= Alternative literature =

Literary movement

Alternative literature (or alt-lit) is a literary movement strongly influenced by internet culture and online publishing. It includes various forms of prose, poetry, and new media. Alt-lit is characterized by autofiction, self-publication, and a presence on social media networks. Alternative literature brings together people with a common interest in the online publishing world.

==Origins==
The term was first used to refer to this community of writers in the summer of 2011, when Tumblr and Twitter accounts named "Alt Lit Gossip" emerged, created by Cory Stephens (@outmouth). The accounts covered writers from presses and publications such as Muumuu House, Pop Serial, and HTMLgiant in a style akin to celebrity gossip sources like TMZ. After a few months the original accounts were deleted; they were revived by Frank Hinton in the fall of 2011, and began to gain popularity.

==Shared traits across Alt Lit==
Alt Lit is often characterized by self-publication, self-promotion, and the maintenance of a presence on social media networks. Josh Soilker has said that Alt Lit is "in blog posts, videos, gchats and Facebook status updates. In PDFs and folded papers..." and that the movement's principal figures were Tao Lin, Noah Cicero and Brandon Scott Gorrell.

Alt Lit writers share Gmail chat logs, image macros, screenshots, and tweets, which are then self-published as poetry books and/or novels.

Writing for the New Yorker, Kenneth Goldsmith characterized Alt Lit writing as "marked by direct speech, expressions of aching desire, and wide-eyed sincerity". He also noted that Alt Lit is "usually written in the Internet vernacular of lowercase letters, inverted punctuation, abundant typos, and bad grammar".

==Authors and works==

===Literary magazines and blogs===
Online and print Alt Lit magazines include SWAY Press, Illuminati Girl Gang, New Wave Vomit, Pop Serial, Shabby Doll House, Have U Seen My Whale, The Bushwick Review, The Mall, Keep This Bag Away From Children, Everyday Genius, Metazen, Housefire, UP Literature, Parlor, Sadcore Dadwave, Red Lightbulbs, In Parentheses and Unsure if i will allow my beard to grow for much longer.

Alt Lit news and creative blogs include Alt Lit Gossip, I Am Alt Lit, Internet Poetry, HTMLGiant, Beach Sloth, Allthemacchs, Heartcloud, FRXTL, Cutty Spot, and Alt Lit Press.

===Presses and books===
Presses publishing Alt Lit writing include Muumuu House, Civil Coping Mechanisms, Sorry House, Habitat, Boost House, Lazy Fascist, Macro, Nap, Scrambler Books, Publishing Genius, and Plain Wrap Press.

Two anthologies of Alt Lit writing are The Yolo Pages (2014, Boost House) and 40 Likely To Die Before 40: An Introduction to Alt Lit (2014, Civil Coping Mechanisms).

More than 150 books, e-books, and zines of Alt Lit writing, mostly self-published, have been catalogued on the Tumblr blog Alt Lit Library.
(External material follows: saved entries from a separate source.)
-- ==== Sys2Proof/Machine/Imprint.lean ====
section
/-! DEFINITION. Imprints, firmware, the version counter (R450, R457, R458), the errata log's reads, mirror and fold (R463,
R464), windows (R468), attestation (R459), telemetry reads and caps (R500, R503). -/

namespace Sys2Proof.Machine

/-! ### Frames of KIND 8 (R484) -/

/-- A KIND 8 frame written to the Maltster's buffer under a fresh handle, whose entry holds one reference (R481, R484). -/
def State.putMirror (s : State) (part slot fmt : Nat) (w4 w5 w6 w7 : W32) (data : Bytes) : Option (Handle × State) :=
  match s.cellar.place with
  | none => none
  | some (f, c) =>
    let h := s.freeHandle
    let fr : CellarFrame :=
      { handle := w32 h, kind := 8, partition := part, slot := slot, writeSeq := c.writeSeq + 1, w4 := w4, w5 := w5,
        w6 := w6, w7 := w7, data := data, current := true, programmed := false }
    let s := { s with cellar := { c with frames := c.frames ++ [(f, fr)], writeSeq := c.writeSeq + 1 } }
    some (h, s.setLeaf h { Leaf.free with ref := 1, inCellar := true, format := fmt, partition := part, cellarFrame := f })

/-! ### The errata log -/

/-- The records of the ring that are not mirrored yet, oldest first. -/
def Errata.unmirrored (e : Errata) : List ErrRec := e.ring.filter fun r => decide (e.mirrored < r.seq.toNat)

/-- One mirror frame of 1 024 records written where that many wait and the governor admits it, below CELLAR_MIN too (R464,
R469). -/
def State.mirrorErrata (s : State) : State :=
  let rs := s.errata.unmirrored.take 1024
  match rs with
  | [] => s
  | first :: _ =>
    if rs.length < 1024 || !s.govOpen || !s.cellar.ready then s else
      match s.govTake.putMirror 0 0 0 (w32 (s.addr.toNat + (2 <<< 20))) (first.seq.setWidth 32)
          (w32 (((first.seq >>> 32).toNat % 65536) <<< 16)) 1024
          ((Bytes.empty .plain).write 0 (rs.flatMap recordBytes)) with
      | some (_, s) => { s with errata := { s.errata with mirrored := first.seq.toNat + 1023 } }
      | none => s

/-- ERRATA_FOLD_FLUSH: the record being folded is written at 1 s (R463), and a full mirror frame is written (R464). -/
def execErrataFoldFlush (s : State) : Host.Outcome State Fault Refusal :=
  .next ({ s with errata := s.errata.flush s.now }).mirrorErrata

/-- The bytes of the record with a SEQ, from the ring or the cellar mirror, if held (R464). -/
def State.errataBytes (s : State) (seq : Nat) : Option (List Byte) :=
  match s.errata.ring.find? fun r => r.seq.toNat == seq with
  | some r => some (recordBytes r)
  | none =>
    let first (f : CellarFrame) : Nat := f.w5.toNat + ((bits f.w6 31 16) <<< 32)
    match s.cellar.frames.find? fun f => f.2.current && f.2.kind == 8 && bits f.2.w4 21 20 == 2 &&
        decide (first f.2 ≤ seq) && decide (seq < first f.2 + 1024) with
    | some f => some (f.2.data.read (64 * (seq - first f.2)) 64)
    | none => none

/-- SEQ of the oldest record held (R456). -/
def State.errataOldest (s : State) : Nat :=
  let ring := match s.errata.ring with
    | r :: _ => r.seq.toNat
    | [] => 0
  (s.cellar.frames.filter fun f => f.2.current && f.2.kind == 8 && bits f.2.w4 21 20 == 2).foldl
    (fun m f => min m (f.2.w5.toNat + ((bits f.2.w6 31 16) <<< 32))) ring

/-- Records from a SEQ on, up to n, stopping at the first not held. -/
def State.errataRun (s : State) : Nat → Nat → List (List Byte)
  | 0, _ => []
  | n + 1, seq =>
    match s.errataBytes seq with
    | some b => b :: State.errataRun s n (seq + 1)
    | none => []

/-- READ_ERRATA (R456, R464). -/
def execReadErrata (q tag : Nat) (s : State) : Host.Outcome State Fault Refusal :=
  .next (s.onStarted q tag 0x54 (fun _ => true) fun t =>
    let rs := s.errataRun (t.arg 3).toNat (t.arg 2 ++ t.arg 1).toNat
    (s.toBuffer t rs.flatten).finish q tag cDone (w32 rs.length) (w32 s.errataOldest))

/-! ### Imprint and firmware -/

/-- The slot that is not running. -/
def State.otherSlot (s : State) : Nat := 1 - s.ident.runSlot % 2

/-- The anchor after a rotation: PREV_HASH takes KEY_HASH, KEY_HASH the hash of SIGNER_PK (R457). -/
def State.rotate (s : State) (im : Imprint) : State :=
  if im.rotation then s.setAnchor im.signerHash s.nor.keyHash else s

/-- INSTALL_IMPRINT: judged against the target slot's firmware, a failure of the signature or the version
being a security event (R427, log 170); written, then PREFERRED set, then the rotation (R457). -/
def execInstallImprint (q tag : Nat) (image : Imprint) (s : State) : Host.Outcome State Fault Refusal :=
  .next (s.onStarted q tag 0x50 (fun _ => true) fun t =>
    let k := s.otherSlot
    if decide (t.bufBytes < imprintBytes image.rotation) then s.finish q tag cAlign 0 0
    else if image.rotation && s.nor.prevHash != 0 then s.finish q tag cRole (imprintVersion image) 0
    else
      let v := judge s.nor true (s.nor.fwOf k) (some image)
      if v.1 != cDone then
        let s := s.recordBy 0x02 t.role q v.1 (w32 k) (w32 v.2)
        (if classOf v.1 = 4 then s.attention 4 v.1 (w32 k) (w32 v.2) else s).finish q tag v.1 (imprintVersion image) (w32 v.2)
      else
        let s := { s with nor := { s.nor with im := s.nor.im.set k (some image), preferred := k } }
        (s.rotate image).finish q tag cDone (imprintVersion image) 0)

/-- INSTALL_FIRMWARE: verified under R443 and written to the slot not running (R458). -/
def execInstallFirmware (q tag : Nat) (image : Firmware) (s : State) : Host.Outcome State Fault Refusal :=
  .next (s.onStarted q tag 0x51 (fun _ => true) fun _ =>
    if image.sigOk then
      ({ s with nor := { s.nor with fw := s.nor.fw.set s.otherSlot (some image) } }).finish q tag cDone image.version 0
    else (s.attention 4 cSig 0x51 image.version).finish q tag cSig image.version 0)

/-- Counter-increment records (KIND 0x07), one for each increment. -/
def State.countUp : Nat → State → State
  | 0, s => s
  | n + 1, s =>
    let v := s.nor.versionCounter + 1
    State.countUp n (({ s with nor := { s.nor with versionCounter := v } }).record 0x07 0 0 v)

/-- COMMIT_VERSION: the counter rises to the running imprint's version; PREV_HASH becomes zero, an anchor change where it
was not (R450). -/
def execCommitVersion (q tag : Nat) (s : State) : Host.Outcome State Fault Refusal :=
  .next (s.onStarted q tag 0x52 (fun _ => true) fun _ =>
    let v := (s.ident.imprint.map imprintVersion).getD s.nor.versionCounter
    let s := State.countUp (v.toNat - s.nor.versionCounter.toNat) s
    let s := if s.nor.prevHash = 0 then s else s.setAnchor s.nor.keyHash 0
    s.finish q tag cDone s.nor.versionCounter s.nor.anchorSerial)

/-! ### Windows -/

/-- OPEN_WINDOW: the companion colophon set; a second one replaces it (R468). -/
def execOpenWindow (q tag : Nat) (companion : Digest) (s : State) : Host.Outcome State Fault Refusal :=
  .next (s.onStarted q tag 0x55 (fun _ => true) fun t =>
    (({ s with ident := { s.ident with window := some companion } }).recordBy 0x0A t.role q 0 1
      (t.arg 1)).finish q tag cDone 0 0)

/-- The window closed, with its record. -/
def State.closeWindow (s : State) (role pair : Nat) : State :=
  if s.ident.window.isSome then
    ({ s with ident := { s.ident with window := none } }).recordBy 0x0A role pair 0 0 0
  else s

def execCloseWindow (q tag : Nat) (s : State) : Host.Outcome State Fault Refusal :=
  .next (s.onStarted q tag 0x56 (fun _ => true) fun t => (s.closeWindow t.role q).finish q tag cDone 0 0)

def execWindowExpiry (s : State) : Host.Outcome State Fault Refusal := .next (s.closeWindow 0 0)

/-! ### Attestation -/

/-- The 224 bytes of an attestation report (R459). -/
def State.report (s : State) (nonce : List W32) : List Byte :=
  wordsBytes (nonce.take 2) ++ leBytes 32 Config.identityDigest.toNat ++
  leBytes 32 (if s.power.config = 2 then 0 else s.ident.colophon.toNat) ++
  leBytes 4 ((s.ident.imprint.map fun i => (imprintVersion i).toNat).getD 0) ++
  leBytes 4 ((s.ident.firmware.map fun f => f.version.toNat).getD 0) ++ leBytes 4 s.nor.versionCounter.toNat ++
  leBytes 4 (s.ident.runSlot + 2 * s.power.config) ++ leBytes 8 s.errataSeq.toNat ++
  leBytes 32 s.errata.chain.toNat ++ wordsBytes s.cap ++ leBytes 32 Config.attestKey.toNat

/-- ATTEST: the report, followed by the attestation key's signature over it. -/
def execAttest (q tag : Nat) (s : State) : Host.Outcome State Fault Refusal :=
  .next (s.onStarted q tag 0x58 (fun _ => true) fun t =>
    let r := s.report [t.arg 1, t.arg 2]
    (s.toBuffer t (r ++ (List.range 17088).map (Config.attestSign r))).finish q tag cDone 0 0)

/-! ### Power cap and telemetry reads (R500, R503) -/

/-- CAP_LIMIT; 0 selects 350 W. -/
def State.capLimit (s : State) : Nat :=
  let n := bits (s.sys 52) 15 0
  if n = 0 then 350 else n

/-- The cap in effect (R503): the least of CAP_LIMIT, the operator cap, and CAP_SYNC while the throttle input is
asserted. -/
def State.capInEffect (s : State) : Nat :=
  let a := if s.power.opCap = 0 then s.capLimit else min s.capLimit s.power.opCap
  if (s.modw 0).getLsbD 21 && s.power.syncCap then min a (bits (s.sys 52) 31 16) else a

def execPowerCap (q tag : Nat) (s : State) : Host.Outcome State Fault Refusal :=
  .next (s.onStarted q tag 0x42 (fun _ => true) fun t =>
    let s := { s with power := { s.power with opCap := bits (t.arg 1) 15 0 } }
    s.finish q tag cDone (w32 s.capInEffect) 0)

/-- READ_TELEMETRY: the latest telemetry record. -/
def execReadTelemetry (q tag : Nat) (s : State) : Host.Outcome State Fault Refusal :=
  .next (s.onStarted q tag 0x43 (fun _ => true) fun t =>
    (s.toBuffer t (wordsBytes ((s.power.telemetry ++ List.replicate 16 0).take 16))).finish q tag cDone 0 0)

/-- The SYNC throttle input, where the imprint assigns the pin to it (R503, R533). -/
def execSyncThrottleInput (level : Bool) (s : State) : Host.Outcome State Fault Refusal :=
  .next (if (s.modw 0).getLsbD 21 then { s with power := { s.power with syncCap := level } } else s)

end Sys2Proof.Machine
end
Mellow Pages Library in Bushwick, Brooklyn, offers a wide selection of Alt Lit titles and hosts Alt Lit readings and book releases.

===Authors===
Alt Lit authors include Sam Forster, Jacob M. Appel, Megan Boyle, Melissa Broder, Ben Brooks, Blake Butler, Marie Calloway, Jos Charles, Brendan Connell, Noah Cicero, Claire Donato, Horse eBooks, Joshua Jennifer Espinoza, Mira Gonzalez, Jamie Iredell, Tao Lin, Scott McClanahan, Spencer Madsen, Guillaume Morissette, Steve Roggenbuck, Tim Sanders, Lauren Oyler, and Patricia Lockwood.

==Related concepts and movements==
Many writers and critics in and around the Alt Lit community have proposed different labels to be used in conjunction with or in place of "Alt Lit."

===New Sincerity===
Some critics have linked Alt Lit writers with New Sincerity, to the point of using the terms interchangeably. Notable Alt Lit writers such as Steve Roggenbuck, Spencer Madsen and Tao Lin have also been grouped under the label "New Sincerity", but many Alt Lit writers reject the influence of David Foster Wallace and prominent mainstream exponents of a "New Sincerity" such as Jonathan Franzen.
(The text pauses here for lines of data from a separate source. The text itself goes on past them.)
/-- A block of input i (1 the backup, 2 and up the children): staged, kept for the step or attempt it belongs to, or
discarded and counted. -/
def Channel64.stage (k : Channel64) (i : Nat) (step : W32) (attempt : BitVec 8) (b : Block) : Channel64 :=
  if k.state = 3 then k.tardy
  else if step == k.step && attempt == k.attempt then
    if k.state = 2 || k.blocks ≤ b.seq then k.tardy
    else if i = 1 then k.begin_.stageBackup b else k.begin_.stageChild (i - 2) b
  else if k.later step attempt && decide (b.seq ≤ 2047) then { k with early := k.early ++ [(i, step, attempt, b)] }
  else k.tardy

/-- Blocks kept for a later step or attempt staged again. -/
def Channel64.restage (k : Channel64) : Channel64 :=
  k.early.foldl (fun k e => k.stage e.1 e.2.1 e.2.2.1 e.2.2.2) { k with early := [] }

/-- A local block committed (R383, R391): staged, or discarded where its attempt has ended, its down phase has begun or a
backup stood in. A backup channel only counts it. -/
def Channel64.stageLocal (k : Channel64) (attempt : BitVec 8) (b : Block) : Channel64 :=
  let k := { k with saturations := sat32 (k.saturations + (blockHead b.data).sat) }
  if k.mode = 2 then { k with committed := k.committed ++ [(b.seq, 1)] }
  else if k.mode != 1 || attempt != k.attempt || decide (2 ≤ k.state) then k.tardy
  else
    let k := { k.begin_ with committed := k.committed ++ [(b.seq, 1)] }
    if b.seq < k.blocksDone || k.backupDue.contains b.seq then k.tardy
    else { k with local_ := k.local_ ++ [b], backup := k.backup.filter fun x => x.seq != b.seq }

/-- The commit of a SPARGE's block. -/
def State.commitBlock (s : State) (c : Nat) (attempt : BitVec 8) (seq : Nat) (data : List Byte) : State :=
  s.modChan c fun k => k.stageLocal attempt ⟨seq, data⟩

/-- The place of a module among a channel's children. -/
def Channel64.kid? (k : Channel64) (a : BitVec 20) : Option Nat :=
  (List.range k.kids.length).find? fun j => k.kids.getD j 0 == a

/-- A down block staged, for the step in hand, within its window. -/
def Channel64.stageDown (k : Channel64) (step : W32) (attempt : BitVec 8) (b : Block) : Channel64 :=
  if k.state = 3 || k.state = 0 || step != k.step || attempt != k.attempt || decide (b.seq < k.downNext) ||
      hasSeq k.down b.seq || decide (lastCredit k.downNext k.blocks + 2048 < b.seq) || decide (k.blocks ≤ b.seq) then k.tardy
  else if k.state = 1 then { k with state := 2, blocksDone := 0, down := k.down ++ [b] }
  else { k with down := k.down ++ [b] }

/-- The intake of a swept sparge parcel that carries up or down blocks (R385). -/
def State.spargeIntake (s : State) (x : Rx) : State :=
  let p := x.parcel
  let c := spargeChan p
  let k := s.chan c
  if p.ptype != 4 || (spargeForm p && decide (2 ≤ spargeDir p)) then s else
    let s := s.dropRx x.rq
    if !spargeForm p || k.mode != 1 then s else
      let bs := (spargeBlocks p).map fun b => (⟨(blockHead b).seq, b⟩ : Block)
      if spargeDir p = 0 then
        match k.kid? p.src with
        | some j => s.modChan c fun k => bs.foldl (fun k b => k.stage (j + 2) (spargeStep p) (spargeAttempt p) b) k
        | none => s
      else if !k.isRoot && k.parent == p.src then
        s.modChan c fun k => bs.foldl (fun k b => k.stageDown (spargeStep p) (spargeAttempt p) b) k
      else s

/-! ### SPARGE (R381 to R383) -/

/-- CHANNEL of a SPARGE. -/
def spargeOf (r : Res) : Nat := bits (wd r.words 13) 5 0
/-- SEQ_BASE. -/
def seqBase (r : Res) : Nat := bits (wd r.words 13) 31 8
/-- The blocks of a SPARGE. -/
def spargeCount (r : Res) : Nat := (r.m * r.n + 63) / 64

/-- The biased FP32 exponent of a value: 0 for zero and subnormals. -/
def biasedExp (v : FVal) : Nat :=
  match leadOf v with
  | some l => (l + 127).toNat
  | none => 0

/-- The conversion of a block against an exponent (R382). A value that saturates sets OUT_SAT: R70 counts this conversion among
the compressions of which R59 speaks, though R58 names only those of R69 to R72 (DEDUCED, log 159). -/
def contribute (seq : Nat) (exp : BitVec 8) (gs : List FVal) : Cm (List Byte) := do
  let top : Int := 0x7FFFFFFF
  let qs ← (gs.zipIdx).mapM fun g =>
    if isFin g.1 then do
      let r ← draw g.2
      pure (roundInt (stoShr r) (fmul g.1 (.fin false 1 (160 - (exp.toNat : Int)))))
    else pure 0
  let vs := qs.map (clampInt (-top) top)
  noteSat (qs.any fun q => decide (top < q.natAbs))
  let h : BlockHead :=
    { seq := seq, exp := exp.toNat, maxExp := ((gs.filter isFin).map biasedExp).foldl max 0,
      nonfinite := gs.any fun g => !isFin g, backup := false,
      sat := (qs.filter fun q => decide (top < q.natAbs)).length, contrib := 1 }
  pure (upBlock h vs (vs.map fun v => (v % 255).toNat))

/-- The values of a SPARGE, row after row. -/
def State.spargeVals (s : State) (r : Res) : List FVal :=
  (List.range r.m).flatMap fun m => s.rowVals r r.a r.base 0 0 m r.n

/-- Backup parcels of up to 17 blocks each. fuel bounds their number. -/
def backupParcels (dest : BitVec 20) (ch : Nat) (attempt : BitVec 8) (step deadline : W32) : Nat → List (List Byte) → List Eff
  | 0, _ => []
  | n + 1, bs =>
    if bs.isEmpty then [] else
      let now := bs.take 17
      .send (spargeParcel dest ch (spargePayload now.length 2 attempt 0 step deadline 0 now.flatten)) ::
        backupParcels dest ch attempt step deadline n (bs.drop 17)

/-- The channel whose step a channel's SPARGE belongs to: its own, or for a backup the member channel of the target's
number, where this module is a member of it. -/
def State.stepChan (s : State) (c : Nat) : Nat :=
  let k := s.chan c
  if k.mode = 2 && (s.chan k.target).mode = 1 then k.target else c

/-- The blocks of a SPARGE and what they become at its commit. A backup channel converts against the exponent table of the member
that this module is of the same channel, since no rule updates a backup entry's own; without such a member, against its own
(DEDUCED, log 163). -/
def State.spargeBody (s : State) (attempt : BitVec 8) (r : Res) : Cm (List Eff) := do
  let c := spargeOf r
  let k := s.chan c
  let own := s.chan (s.stepChan c)
  let vs := s.spargeVals r
  let bs ← (List.range (spargeCount r)).mapM fun i =>
    contribute (seqBase r + i) (own.expOf (seqBase r + i))
      (((vs.drop (64 * i)).take 64) ++ List.replicate (64 * (i + 1) - vs.length) fzero)
  let deadline := wd r.words 14
  let blocks := (List.range bs.length).map fun i => Eff.block c attempt (seqBase r + i) deadline (bs.getD i [])
  pure (blocks ++ if k.mode = 2 then backupParcels k.parent k.target (if s.stepChan c = c then attempt else own.attempt) own.step deadline (bs.length + 1) bs else [])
The New Sincerity connection entails the use of an array of literary techniques intended to create the impression of "sincere" communication, ranging from autobiography, self-revision and a conversational tone to minimal punctuation and sans-serif fonts.

===Autofiction===
Many Alt Lit writers, including Megan Boyle and Tao Lin, write autobiographical fiction or autofiction.
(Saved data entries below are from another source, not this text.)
-- ==== Sys2Proof/Machine/TimeBase.lean ====
section
/-! DEFINITION. The time base: time parcels, the choice of a source, steering and the one step (R511, R512), the SYNC pin (R489,
R512). -/

namespace Sys2Proof.Machine

/-- A key (ROOT_CLASS, ORIGIN, DIST). -/
abbrev TimeKey := Nat × Nat × Nat

/-- Keys compared field by field. -/
def keyLess (a b : TimeKey) : Bool :=
  decide (a.1 < b.1) || (a.1 == b.1 && (decide (a.2.1 < b.2.1) || (a.2.1 == b.2.1 && decide (a.2.2 < b.2.2))))

/-- The time base changed. -/
def State.modTime (s : State) (f : TimeBase → TimeBase) : State := { s with time := f s.time }

/-- Is SYNC assigned to time (TIME_SYNC_PIN)? -/
def State.syncPin (s : State) : Bool := (s.modw 0).getLsbD 20

/-- The module's own key. -/
def State.ownKey (s : State) : TimeKey := (if s.syncPin && s.time.syncToggles then 0 else 1, s.addr.toNat, 0)

/-- What a port offers by its partner's last time parcel of the past 1 ms; a DIST above 254 is ignored. -/
def State.offer (s : State) (p : Nat) : Option TimeKey :=
  match (s.fport p).timeParcel with
  | some (ws, at_) =>
    let dist := bits (wd ws 0) 8 1 + 1
    if at_.toNat + 312500 < s.now.toNat || 254 < dist then none
    else some (bits (wd ws 0) 0 0, bits (wd ws 1) 19 0, dist)
  | none => none

/-- The least key and its port; none when the module's own key is least. -/
def State.bestSource (s : State) : Option Nat × TimeKey :=
  (List.range 16).foldl (fun b p =>
    match s.offer p with
    | some k => if keyLess k b.2 then (some p, k) else b
    | none => b) (none, s.ownKey)

/-- The choice made anew; a change of source is recorded, and without a source the module holds its frequency. -/
def State.chooseSource (s : State) : State :=
  let b := s.bestSource.1
  if b = s.time.source then s
  else
    (s.log 0 (w32 (b.getD 0xFFFFFFFF)) 0).modTime fun t => { t with
      source := b, steer := if b.isNone then 0 else t.steer }

/-- Is a native port up, and the time base running? -/
def State.timePort (s : State) (p : Nat) : Bool :=
  s.isNative p && (s.fport p).state == 2 && s.time.counting && (s.power.state == .run || s.power.state == .ready)

/-- The words of a 64-bit value. -/
def words64 (v : W64) : List W32 := [v.setWidth 32, (v >>> 32).setWidth 32]

/-- TIME_PARCEL_SEND: the key the module advertises, its time at departure, and the echo of the last time parcel received. -/
def execTimeParcelSend (port : Nat) (s : State) : Host.Outcome State Fault Refusal :=
  .next (if !s.timePort port then s
    else
      let k := s.bestSource.2
      let echo : List W32 := match (s.fport port).timeParcel with
        | some (ws, at_) => [wd ws 2, wd ws 3] ++ words64 at_
        | none => [0, 0, 0, 0]
      let ws := [w32 (k.1 + (k.2.2 <<< 1)), w32 k.2.1] ++ words64 s.now ++ echo
      s.emitLink port (mkParcel 0xFFFFF 10 (wordsBytes ws)))

/-- A 64-bit value of two words of a list. -/
def word64 (ws : List W32) (i : Nat) : Int := (wd ws i).toNat + (wd ws (i + 1)).toNat * 4294967296

/-- The delay that a time parcel shows: half of what its round trip took beyond the partner's share of it. -/
def delayOf (ws : List W32) (arrival : W64) : Int :=
  ((arrival.toNat - word64 ws 4) - (word64 ws 2 - word64 ws 6)) / 2

/-- The offset of the source that a time parcel shows, where it echoes one of this module's. -/
def offsetOf (ws : List W32) (arrival : W64) : Option Int :=
  if word64 ws 4 = 0 && word64 ws 6 = 0 then none
  else some (((word64 ws 6 - word64 ws 4) + (word64 ws 2 - arrival.toNat)) / 2)

/-- A list of integers in ascending order. -/
def insertInt (x : Int) : List Int → List Int
  | [] => [x]
  | y :: t => if x ≤ y then x :: y :: t else y :: insertInt x t

/-- The median; of an even number the mean of the middle two, rounded down. -/
def median (l : List Int) : Int :=
  let r := l.foldr insertInt []
  (r.getD ((r.length - 1) / 2) 0 + r.getD (r.length / 2) 0) / 2

/-- Steering within ±50 ppm. -/
def steering (o : Int) : Int := max (-50) (min 50 (Config.steer o))

/-- An offset of the source taken: the one step of a start where it exceeds 2 µs, else steering by a median. -/
def State.takeOffset (s : State) (o m : Int) : State :=
  if !s.time.stepped && decide (625 < o.natAbs) then
    (s.modTime fun t => { t with stepped := true, tsy := t.tsy + BitVec.ofInt 64 o }).log 0 0 (BitVec.ofInt 32 o)
  else s.modTime fun t => { t with stepped := true, steer := steering m }

/-- TIME_PARCEL_RECEIVE. -/
def execTimeParcelReceive (port : Nat) (payload : List W32) (arrival : W64) (s : State) : Host.Outcome State Fault Refusal :=
  .next (if !s.timePort port then s
    else
      let o := offsetOf payload arrival
      let s := s.modFPort port fun k => { k with
        timeParcel := some (payload.take 8, arrival)
        offsets := (k.offsets ++ o.toList).drop ((k.offsets ++ o.toList).length - 8) }
      let s := s.chooseSource
      match o with
      | some o => if s.time.source = some port then s.takeOffset o (median (s.fport port).offsets) else s
      | none => s)

/-- TIME_SOURCE_EXPIRY: no time parcel of the source within 1 ms: the choice is made anew. -/
def execTimeSourceExpiry (s : State) : Host.Outcome State Fault Refusal := .next s.chooseSource

/-- SYNC_RISING_EDGE: the pin toggles; at the root of class 0 the edge marks a whole multiple of 312 500 000. -/
def execSyncRisingEdge (s : State) : Host.Outcome State Fault Refusal :=
  .next (if !s.syncPin || !s.time.counting || !s.dieOn then s
    else
      let s := ((s.pinFault 4 0).modTime fun t => { t with syncToggles := true }).chooseSource
      if s.time.source.isSome then s
      else
        let n : Int := s.now.toNat
        let o : Int := (n + 156250000) / 312500000 * 312500000 - n
        s.takeOffset o o)

/-- SYNC_HELD: the pin has stood at one level for 10 s: the time base runs free of it, and the fault is recorded. -/
def execSyncHeld (s : State) : Host.Outcome State Fault Refusal :=
  .next (if !s.syncPin || !s.time.counting || !s.dieOn then s
    else ((s.pinFault 4 3).modTime fun t => { t with syncToggles := false }).chooseSource)

end Sys2Proof.Machine
end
=== Electronic literature ===
Electronic literature (or e-lit, pronounced ee-litt) is an older field including any literary work explicitly written to be read on a digital computer or network. What scholar Leonardo Flores calls third generation electronic literature - literary works that use social media and other popular platforms - would include many works that are also thought of as alt.lit.